No one will question that bicycling is huge in California, but few may be aware of the significant contributions Silicon Valley has made to the biking community. For some, it’s a means of necessary transportation and for others it’s a lifestyle regiment that can cross health and social spheres. Diane Solomon, a San Jose bicycle advocate and community connector, spent over a year researching, collecting and organizing this exhibition, laid out in the gallery space as a chronological history of South Bay biking. Ms. Solomon effectively expresses an impressive narrative of bicycling community accomplishments, starting with an 1842 Lefebvre velocipede (the world’s oldest human-powered vehicle) and ending with a low-rider custom bike fabricated by local legends, Pops Fabrication.

ITAB
Swarming by Rob Gonsalves and Anna Kristina Goransson, 2014. Hand felted dyed wool, computer with custom software, Kinect interface, projector, speakers. Photo by Cherri Lakey

ITAB 3: International TECHstyle Art Biennial

Now through November 9, 2014
San Jose Museum of Quilts & Textiles, 520 S. 1st Street, San Jose
Tickets and Information

The theme of art work and/or art exhibits at the “intersection of art & technology” is pretty prevalent these days; artists have an inherent need to explore new mediums. The ITAB 3: International TECHstyle Art Biennial began as a sort of satellite exhibition that took place during the Zero1 Biennial. Now that Zero1 is on hiatus, ITAB is a stand-alone signature exhibition for the SJMQT, featuring 36 artists from eight countries.
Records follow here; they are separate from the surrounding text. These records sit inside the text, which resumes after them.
/-- Core faults (16 R449 to R451). A fault, a stall and a held credit take the core out of service, logged, and retry the items that
ran on it; a core that the configuration lacks, and a substitution of one in service or out for good, change nothing (log entry 2, the model's
choice). A core out of service that passes its test is back; one that fails gives its address to a spare of its rank, its scratchpad
empty, or, with no spare left, stays out for good. -/
def Obligations.CoreFaultsAndSpares : Prop :=
  ∀ (s : State) (c : CoreId), s.hasTile c.tile.toNat = true →
    (s.hasCore c = true →
      (∀ kind : BitVec 2, exec (.coreFault c kind) s = .next (s.coreFault c kind.toNat) ∧
        (s.errs.coresOut.contains c.key = false → c.key ∈ (s.coreFault c kind.toNat).errs.coresOut)) ∧
      exec (.creditHoldTimeout c) s = .next (s.coreFault c 2) ∧ exec (.coreStallTimeout c) s = .next (s.coreFault c 3)) ∧
    (s.hasCore c = false → (∀ kind : BitVec 2, exec (.coreFault c kind) s = .next s) ∧
      exec (.creditHoldTimeout c) s = .next s ∧ exec (.coreStallTimeout c) s = .next s) ∧
    (∀ pass : Bool, c.key ∉ s.errs.coresOut ∨ c.key ∈ s.errs.coresRetired → exec (.coreSubstitution c pass) s = .next s) ∧
    (∀ u v : State, s.hasCore c = true → c.key ∈ s.errs.coresOut → c.key ∉ s.errs.coresRetired → u = s.finish (coreRef c.key) →
      v = { u with errs := { u.errs with coresOut := s.errs.coresOut.erase c.key } } →
      exec (.coreSubstitution c true) s = .next v ∧
      (∀ i k, k = c.tile.toNat * 64 + c.rank.toNat → lowestClear 2 (tget 0 s.errs.sparesUsed k) = some i →
        ∃ t : State, exec (.coreSubstitution c false) s = .next (t.report
            { severity := sevDegrade, cause := 0x07, unit := 0x00, tile := c.tile.toNat, index := c.index }) ∧
          t.errs.coresOut = v.errs.coresOut ∧ bit (tget 0 t.errs.sparesUsed k) i = true ∧ tget none t.errs.bound c.key = some i ∧
          (∀ p ∈ t.cores.spd, p.1 / 65536 ≠ c.key) ∧ (∀ p, p.1 / 65536 ≠ c.key → (p ∈ t.cores.spd ↔ p ∈ s.cores.spd)) ∧
          t.store = s.store ∧ t.sched = s.sched ∧ t.regs = s.regs) ∧
      (lowestClear 2 (tget 0 s.errs.sparesUsed (c.tile.toNat * 64 + c.rank.toNat)) = none →
        exec (.coreSubstitution c false) s = .next (({ u with errs := { u.errs with
          coresRetired := insertKey c.key s.errs.coresRetired } } : State).report
            { severity := sevDegrade, cause := 0x08, unit := 0x00, tile := c.tile.toNat, index := c.index })))

/-- Scrubbing of scratchpads (03 R92, 16 R438, R439). Each read moves the bank's pointer to its next word. A clean word, and one in the
idle part of the cache quarter, do nothing more; a corrected one is counted and noted; an uncorrectable one of the cache is discarded,
counted and noted, another is a core fault. A
scrub that takes a feeder's cycle moves the pointer too and, on a feeder's bank, counts a delay. A core that is not scrubbed changes nothing (log
entry 2, the model's choice). Control SRAMs (03 R97 to R99, 16 R456, 17 R474). A bank goes to retention while its tile is ACTIVE and the setting asks for it, and
leaves it at a wake; a background test reads the bank's next region, at most one per millisecond, and moves on; failing words are
reported and the region remapped. Elsewhere nothing changes (log entry 2). -/
def Obligations.ScratchpadsAreScrubbedAndScreened : Prop :=
  (∀ (s : State) (c : CoreId) (bank : BitVec 6), s.hasTile c.tile.toNat = true →
     ((s.hasCore c = false ∨ s.scrubs c = false) →
       (∀ f, exec (.spdScrub c bank f) s = .next s) ∧ exec (.scrubClaim c bank) s = .next s) ∧
     (∀ (u : State) (w : Nat × Nat) (e : LogEntry), s.hasCore c = true → s.scrubs c = true →
       u = { s with cores := { s.cores with
         scrub := tset 0 s.cores.scrub (c.key * 64 + bank.toNat) ((tget 0 s.cores.scrub (c.key * 64 + bank.toNat) + 1) % 768) } } →
       w = scrubWord bank.toNat (tget 0 s.cores.scrub (c.key * 64 + bank.toNat)) →
       e = { severity := sevNote, cause := 0x01, unit := 0x01, tile := c.tile.toNat, index := c.index, addr := 65536 * w.1 + w.2 } →
       exec (.spdScrub c bank .clean) s = .next u ∧
       (s.idleCache c.key w.1 w.2 = true → exec (.spdScrub c bank .corrected) s = .next u ∧
                exec (.spdScrub c bank .uncorrectable) s = .next u) ∧
              (s.idleCache c.key w.1 w.2 = false → exec (.spdScrub c bank .corrected) s = .next ((u.bumpTile c.tile.toNat 0x1AC 1).report e)) ∧
              (s.inCache c.key w.1 w.2 = true → exec (.spdScrub c bank .uncorrectable) s =
                .next (((u.dropLine c.key (65536 * w.1 + w.2)).bumpTile c.tile.toNat 0x1B0 1).report { e with cause := 0x13 })) ∧
              (s.inCache c.key w.1 w.2 = false → s.idleCache c.key w.1 w.2 = false → exec (.spdScrub c bank .uncorrectable) s = .next (u.coreFault c 0)) ∧
       exec (.scrubClaim c bank) s = .next (if bank.toNat < 32 then u.bumpTile c.tile.toNat 0x110 1 else u))) ∧
  (∀ (s : State) (tile : BitVec 5) (b : BitVec 3), s.hasTile tile.toNat = true →
     (bit (s.liveFor tile.toNat 0x1400C) 0 = true → s.powered tile.toNat = true → s.hasBank tile.toNat b.toNat = true →
       exec (.sramRetention tile b) s = .next { s with cores := { s.cores with
         retained := insertKey (tile.toNat * 8 + b.toNat) s.cores.retained } }) ∧
     (bit (s.liveFor tile.toNat 0x1400C) 0 = false ∨ s.powered tile.toNat = false ∨ s.hasBank tile.toNat b.toNat = false →
       exec (.sramRetention tile b) s = .next s) ∧
     exec (.sramWake tile b) s = .next { s with cores := { s.cores with
       retained := s.cores.retained.erase (tile.toNat * 8 + b.toNat) } } ∧
     (∀ (bad : List (BitVec 8)) (k region : Nat) (u : State), k = tile.toNat * 8 + b.toNat → region = tget 0 s.cores.region k →
       u = { s with cores := { s.cores with
         region := tset 0 s.cores.region k ((region + 1) % bankRegions b.toNat), regionAt := tset 0 s.cores.regionAt k (s.now + 1) } } →
       (s.cfg.mode = .ready ∨ s.cfg.mode = .drain ∨ s.cfg.mode = .maint → s.hasBank tile.toNat b.toNat = true →
         s.cores.retained.contains k = false → tget 0 s.cores.regionAt k = 0 ∨ tget 0 s.cores.regionAt k + 999999 ≤ s.now →
         (bad = [] ∨ (k, region) ∈ s.cores.shadowed → exec (.sramBackgroundTest tile b bad) s = .next u) ∧
         (bad ≠ [] → (k, region) ∉ s.cores.shadowed → exec (.sramBackgroundTest tile b bad) s =
           .next (u.failRegion tile.toNat b.toNat region (bad.map (fun w => w.toNat)).eraseDups))) ∧
       ((s.cfg.mode ≠ .ready ∧ s.cfg.mode ≠ .drain ∧ s.cfg.mode ≠ .maint) ∨ s.hasBank tile.toNat b.toNat = false ∨
         s.cores.retained.contains k = true ∨ (tget 0 s.cores.regionAt k ≠ 0 ∧ s.now < tget 0 s.cores.regionAt k + 999999) →
         exec (.sramBackgroundTest tile b bad) s = .next s)))

/-- Merge trees, atomic contributions, waves (06 R172, 07 R204 to R206). A node of a forward row replaces its two children; a
backward one joins the item's nodes, for dK and dV that of each page; a contribution is added into its row's target once, and a second one of
the same tile is discarded and counted; a wave's fold joins its row or its pages and frees its slots. An item that is not merging, or a child
or contribution that is missing, changes nothing (log entry 2, the model's choice). -/
def Obligations.ReductionsCombine : Prop :=
  ∀ (s : State) (id k : Nat) (j : Job) (i : Item), s.job id = some j → s.item id k = some i →
    (i.merging = false → (∀ target lo n, exec (.mergeNode id k target lo n) s = .next s) ∧
      (∀ row source, exec (.atomicAdd id k row source) s = .next s)) ∧
    (i.merging = true → isAttend j.kind = true → ∀ target lo n w, i.rows[target]? = some w →
      (w.merge (profileOf s.cfg.image.np) (bit j.nctl 2) lo n = none → exec (.mergeNode id k target lo n) s = .next s) ∧
      (∀ c, w.merge (profileOf s.cfg.image.np) (bit j.nctl 2) lo n = some c →
        exec (.mergeNode id k target lo n) s = .next ((s.took id k i.mergeCore (runFM c).2).modItem id k (fun i =>
                  { i with rows := i.rows.set target (runFM c).1 })) ∧
        (∀ x ∈ (runFM c).1.nodes, x ∈ w.nodes ∨ (x.lo = lo ∧ x.n = n)) ∧ (∃ x ∈ (runFM c).1.nodes, x.lo = lo ∧ x.n = n))) ∧
    (i.merging = true → j.kind = 0x13 → bit j.ctl 10 = false → ∀ target lo n w, target < 1048576 → i.bwd[target / 64]? = some w →
      ∀ c, mergeNodes (bit j.nctl 2) w.nodes (target % 64) (w.heldBy (target % 64)) lo n = some c →
        exec (.mergeNode id k target lo n) s = .next ((s.took id k i.mergeCore (runFM c).2).modItem id k (fun i =>
                  { i with bwd := i.bwd.set (target / 64) { w with nodes := w.nodes ++ [(runFM c).1] } }))) ∧
    (i.merging = true → j.kind = 0x13 → bit j.ctl 10 = false → ∀ e lo n cs, j.entries[i.entry]? = some e →
      (j.keyPages i e).mapM (fun p => mergeNodes (bit j.nctl 2) (j.keyNodes i) p e.blocks.length lo n) = some cs →
      ∃ t : State, exec (.mergeNode id k 1048576 lo n) s = .next t ∧
        (∃ x, t.item id k = some x ∧ x.grads = i.grads ++ cs.map (fun c => (runFM c).1)) ∧
        t.store = s.store ∧ t.host = s.host ∧ t.errs = s.errs ∧ t.twin = s.twin ∧ t.cfg = s.cfg) ∧
    (i.merging = true → bit j.ctl 10 = false → ∀ row source w v, i.bwd[row]? = some w →
      nodeVals w.nodes source 0 (w.heldBy source) = some v →
      (source ∈ w.applied → exec (.atomicAdd id k row source) s = .next (s.bumpTile i.tile 0x134 1)) ∧
      (source ∉ w.applied → ∃ sum : List (DWord × Bool), ∃ t : State, exec (.atomicAdd id k row source) s = .next t ∧
        (∃ x, t.item id k = some x ∧ x.bwd[row]? = some { w with target := sum, applied := w.applied ++ [source] }) ∧
        sum = (runFM (gradsAdd (bit j.nctl 2) false (if w.target = [] then v.map (fun _ => (0#64, false)) else w.target) v)).1 ∧
        t.store = s.store ∧ t.host = s.host ∧ t.errs = s.errs ∧ t.twin = s.twin ∧ t.cfg = s.cfg ∧ t.cores = s.cores)) ∧
    (i.merging = true → j.kind = 0x13 → bit j.ctl 10 = true → ∀ e wave cs, j.entries[i.entry]? = some e →
      (j.keyPages i e).mapM (fun p => foldWave (bit j.nctl 2) (j.keyNodes i) p e.blocks.length wave) = some cs → cs ≠ [] →
      ∃ t : State, exec (.waveFold id (2048 * k + 1024) wave) s = .next t ∧
        (∃ x y, t.item id k = some x ∧ x.grads = y ++ cs.map (fun c => (runFM c).1) ∧ ∀ g ∈ y, g ∈ i.grads ∧
          (wave < e.blocks.length / 64 → g.lo < 64 * wave ∨ 64 * wave + 64 < g.lo + g.n)) ∧
        t.store = s.store ∧ t.host = s.host ∧ t.errs = s.errs ∧ t.twin = s.twin ∧ t.cfg = s.cfg) ∧
    (i.merging = true → j.kind = 0x13 → bit j.ctl 10 = true → ∀ row wave w c, row < 1024 → i.bwd[row]? = some w →
      foldWave (bit j.nctl 2) w.nodes 0 w.leaves wave = some c →
        exec (.waveFold id (2048 * k + row) wave) s = .next (((if wave < w.leaves / 64 then s.bumpTile i.tile 0x138 1
          else s).took id k i.mergeCore (runFM c).2).modItem id k (fun i => { i with
            bwd := i.bwd.set row { w with nodes := freeWave (runFM c).1 w.nodes } }))) ∧
    (i.merging = false → ∀ t wave, t < 2048 → exec (.waveFold id (2048 * k + t) wave) s = .next s)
All of the work satisfies the criteria of using technology, however I found some that I had to question, such as the use of Photoshop to lay out a design, or using an HD video to record a fabric pinwheel spinning in the wind. The mind seems to want to judge every piece with the question: “Does that count?” Though I’m not so sure it should matter. “Best tool for the job” is what I keep coming back to. Whether artists execute their visions with pencil, oils, plaster, found objects or software, it can be an interesting aspect of the art work, but could this new media art have been made using old-school methods with the same results? There are a few stellar pieces in the overall show that would not exist without new technological tools, and that alone give us a glimpse into the new frontiers fiber artists will take this ancient form.